(DATA FOR PROCESSING Opens)

-- ==== Sys2Proof/Laws/Order.lean ====
section
/-! SUPPORT. The order of the model's extended values is that of the values on the extended line (R221 to R226). -/

namespace Sys2Proof.Machine

/-- Less than, on the extended line (R221). -/
theorem less_iff_extended (f : Fmt) (a b : Word) :
    (extValue f a).less (extValue f b) = true ↔ extended f a < extended f b := by
  have hU : (0 : ℚ) < 2 ^ f.unitExp := by positivity
  have key : fpValue f a < fpValue f b ↔ realValue f a < realValue f b := by
    rw [← mul_lt_mul_iff_left₀ hU, realValue_units, realValue_units]; exact_mod_cast Iff.rfl
  unfold extValue extended
  have top : ((realValue f a : WithTop ℚ) : WithBot (WithTop ℚ)) < ((⊤ : WithTop ℚ) : WithBot (WithTop ℚ)) :=
    WithBot.coe_lt_coe.2 (WithTop.coe_lt_top _)
  cases isInf f a <;> cases isInf f b <;> cases fpSign f a <;> cases fpSign f b <;>
    simp [ExtValue.less, key] <;> exact top

/-- Equality, on the extended line (R223). -/
theorem eq_iff_extended (f : Fmt) (a b : Word) : extValue f a = extValue f b ↔ extended f a = extended f b := by
  have hU : (0 : ℚ) < 2 ^ f.unitExp := by positivity
  have key : fpValue f a = fpValue f b ↔ realValue f a = realValue f b := by
    rw [← mul_left_inj' hU.ne', realValue_units, realValue_units]; exact_mod_cast Iff.rfl
  unfold extValue extended
  cases isInf f a <;> cases isInf f b <;> cases fpSign f a <;> cases fpSign f b <;> simp [key]

/-- Clearing the sign bit leaves exponent field and fraction (R222). -/
theorem clear_fields (f : Fmt) (b : Word) :
    fpExp f (b &&& ~~~signMask f) = fpExp f b ∧ fpFrac f (b &&& ~~~signMask f) = fpFrac f b ∧
      fpSign f (b &&& ~~~signMask f) = false := by
  have hx : ∀ i, i < f.width - 1 → (b &&& ~~~signMask f).getLsbD i = b.getLsbD i := by
    intro i hi
    have : (~~~signMask f).getLsbD i = true := by
      revert i; cases f <;> decide
    rw [BitVec.getLsbD_and, this, Bool.and_true]
  have hm : (b &&& ~~~signMask f).toNat % 2 ^ (f.width - 1) = b.toNat % 2 ^ (f.width - 1) := by
    apply Nat.eq_of_testBit_eq
    intro i
    rw [Nat.testBit_mod_two_pow, Nat.testBit_mod_two_pow]
    by_cases hi : i < f.width - 1
    · have := hx i hi; rw [BitVec.getLsbD, BitVec.getLsbD] at this; rw [this]
    · simp [hi]
  refine ⟨?_, ?_, ?_⟩
  · cases f <;> simp only [fpExp, Fmt.fracBits, Fmt.expBits, Fmt.width] at * <;> omega
  · cases f <;> simp only [fpFrac, Fmt.fracBits, Fmt.width] at * <;> omega
  · unfold fpSign
    rw [BitVec.getLsbD_and]
    have : (~~~signMask f).getLsbD (f.width - 1) = false := by cases f <;> decide
    rw [this, Bool.and_false]

/-- The magnitude compared by `ltu` is the value of the pattern with its sign bit clear (R222). -/
theorem extMag_eq (f : Fmt) (b : Word) : extMag f b = extValue f (b &&& ~~~signMask f) := by
  obtain ⟨h1, h2, h3⟩ := clear_fields f b
  unfold extMag extValue fpValue fpMag isInf
  rw [h1, h2, h3]; simp

/-- Below zero, by sign and class (R230). -/
theorem less_zero (f : Fmt) (a : Word) : (extValue f a).less (.finite 0) = (!isZero f a && fpSign f a) := by
  have hz : fpMag f a = 0 ↔ fpExp f a = 0 ∧ fpFrac f a = 0 := by
    unfold fpMag
    split <;> simp [*]
  unfold extValue
  by_cases hi : isInf f a = true
  · have : isZero f a = false := by
      simp only [isInf, decide_eq_true_eq] at hi
      simp only [isZero, decide_eq_false_iff_not]
      rw [hi.1]; cases f <;> simp [Fmt.expMax]
    rw [if_pos hi, this]
    cases fpSign f a <;> rfl
  · rw [if_neg hi]
    simp only [ExtValue.less, fpValue, isZero]
    rw [Bool.eq_iff_iff]
    simp only [Bool.and_eq_true, Bool.not_eq_true', decide_eq_false_iff_not, ← hz]
    split <;> rename_i h <;> simp [h]; omega

end Sys2Proof.Machine
end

(DATA FOR PROCESSING Closes)

TASK REQUIREMENTS — Set the entries down again precisely as they were given.

SOLUTION TO THIS TASK —
-- ==== Sys2Proof/Laws/Order.lean ====
section
/-! SUPPORT. The order of the model's extended values is that of the values on the extended line (R221 to R226). -/

namespace Sys2Proof.Machine

/-- Less than, on the extended line (R221). -/
theorem less_iff_extended (f : Fmt) (a b : Word) :
    (extValue f a).less (extValue f b) = true ↔ extended f a < extended f b := by
  have hU : (0 : ℚ) < 2 ^ f.unitExp := by positivity
  have key : fpValue f a < fpValue f b ↔ realValue f a < realValue f b := by
    rw [← mul_lt_mul_iff_left₀ hU, realValue_units, realValue_units]; exact_mod_cast Iff.rfl
  unfold extValue extended
  have top : ((realValue f a : WithTop ℚ) : WithBot (WithTop ℚ)) < ((⊤ : WithTop ℚ) : WithBot (WithTop ℚ)) :=
    WithBot.coe_lt_coe.2 (WithTop.coe_lt_top _)
  cases isInf f a <;> cases isInf f b <;> cases fpSign f a <;> cases fpSign f b <;>
    simp [ExtValue.less, key] <;> exact top

/-- Equality, on the extended line (R223). -/
theorem eq_iff_extended (f : Fmt) (a b : Word) : extValue f a = extValue f b ↔ extended f a = extended f b := by
  have hU : (0 : ℚ) < 2 ^ f.unitExp := by positivity
  have key : fpValue f a = fpValue f b ↔ realValue f a = realValue f b := by
    rw [← mul_left_inj' hU.ne', realValue_units, realValue_units]; exact_mod_cast Iff.rfl
  unfold extValue extended
  cases isInf f a <;> cases isInf f b <;> cases fpSign f a <;> cases fpSign f b <;> simp [key]

/-- Clearing the sign bit leaves exponent field and fraction (R222). -/
theorem clear_fields (f : Fmt) (b : Word) :
    fpExp f (b &&& ~~~signMask f) = fpExp f b ∧ fpFrac f (b &&& ~~~signMask f) = fpFrac f b ∧
      fpSign f (b &&& ~~~signMask f) = false := by
  have hx : ∀ i, i < f.width - 1 → (b &&& ~~~signMask f).getLsbD i = b.getLsbD i := by
    intro i hi
    have : (~~~signMask f).getLsbD i = true := by
      revert i; cases f <;> decide
    rw [BitVec.getLsbD_and, this, Bool.and_true]
  have hm : (b &&& ~~~signMask f).toNat % 2 ^ (f.width - 1) = b.toNat % 2 ^ (f.width - 1) := by
    apply Nat.eq_of_testBit_eq
    intro i
    rw [Nat.testBit_mod_two_pow, Nat.testBit_mod_two_pow]
    by_cases hi : i < f.width - 1
    · have := hx i hi; rw [BitVec.getLsbD, BitVec.getLsbD] at this; rw [this]
    · simp [hi]
  refine ⟨?_, ?_, ?_⟩
  · cases f <;> simp only [fpExp, Fmt.fracBits, Fmt.expBits, Fmt.width] at * <;> omega
  · cases f <;> simp only [fpFrac, Fmt.fracBits, Fmt.width] at * <;> omega
  · unfold fpSign
    rw [BitVec.getLsbD_and]
    have : (~~~signMask f).getLsbD (f.width - 1) = false := by cases f <;> decide
    rw [this, Bool.and_false]

/-- The magnitude compared by `ltu` is the value of the pattern with its sign bit clear (R222). -/
theorem extMag_eq (f : Fmt) (b : Word) : extMag f b = extValue f (b &&& ~~~signMask f) := by
  obtain ⟨h1, h2, h3⟩ := clear_fields f b
  unfold extMag extValue fpValue fpMag isInf
  rw [h1, h2, h3]; simp

/-- Below zero, by sign and class (R230). -/
theorem less_zero (f : Fmt) (a : Word) : (extValue f a).less (.finite 0) = (!isZero f a && fpSign f a) := by
  have hz : fpMag f a = 0 ↔ fpExp f a = 0 ∧ fpFrac f a = 0 := by
    unfold fpMag
    split <;> simp [*]
  unfold extValue
  by_cases hi : isInf f a = true
  · have : isZero f a = false := by
      simp only [isInf, decide_eq_true_eq] at hi
      simp only [isZero, decide_eq_false_iff_not]
      rw [hi.1]; cases f <;> simp [Fmt.expMax]
    rw [if_pos hi, this]
    cases fpSign f a <;> rfl
  · rw [if_neg hi]
    simp only [ExtValue.less, fpValue, isZero]
    rw [Bool.eq_iff_iff]
    simp only [Bool.and_eq_true, Bool.not_eq_true', decide_eq_false_iff_not, ← hz]
    split <;> rename_i h <;> simp [h]; omega

end Sys2Proof.Machine
end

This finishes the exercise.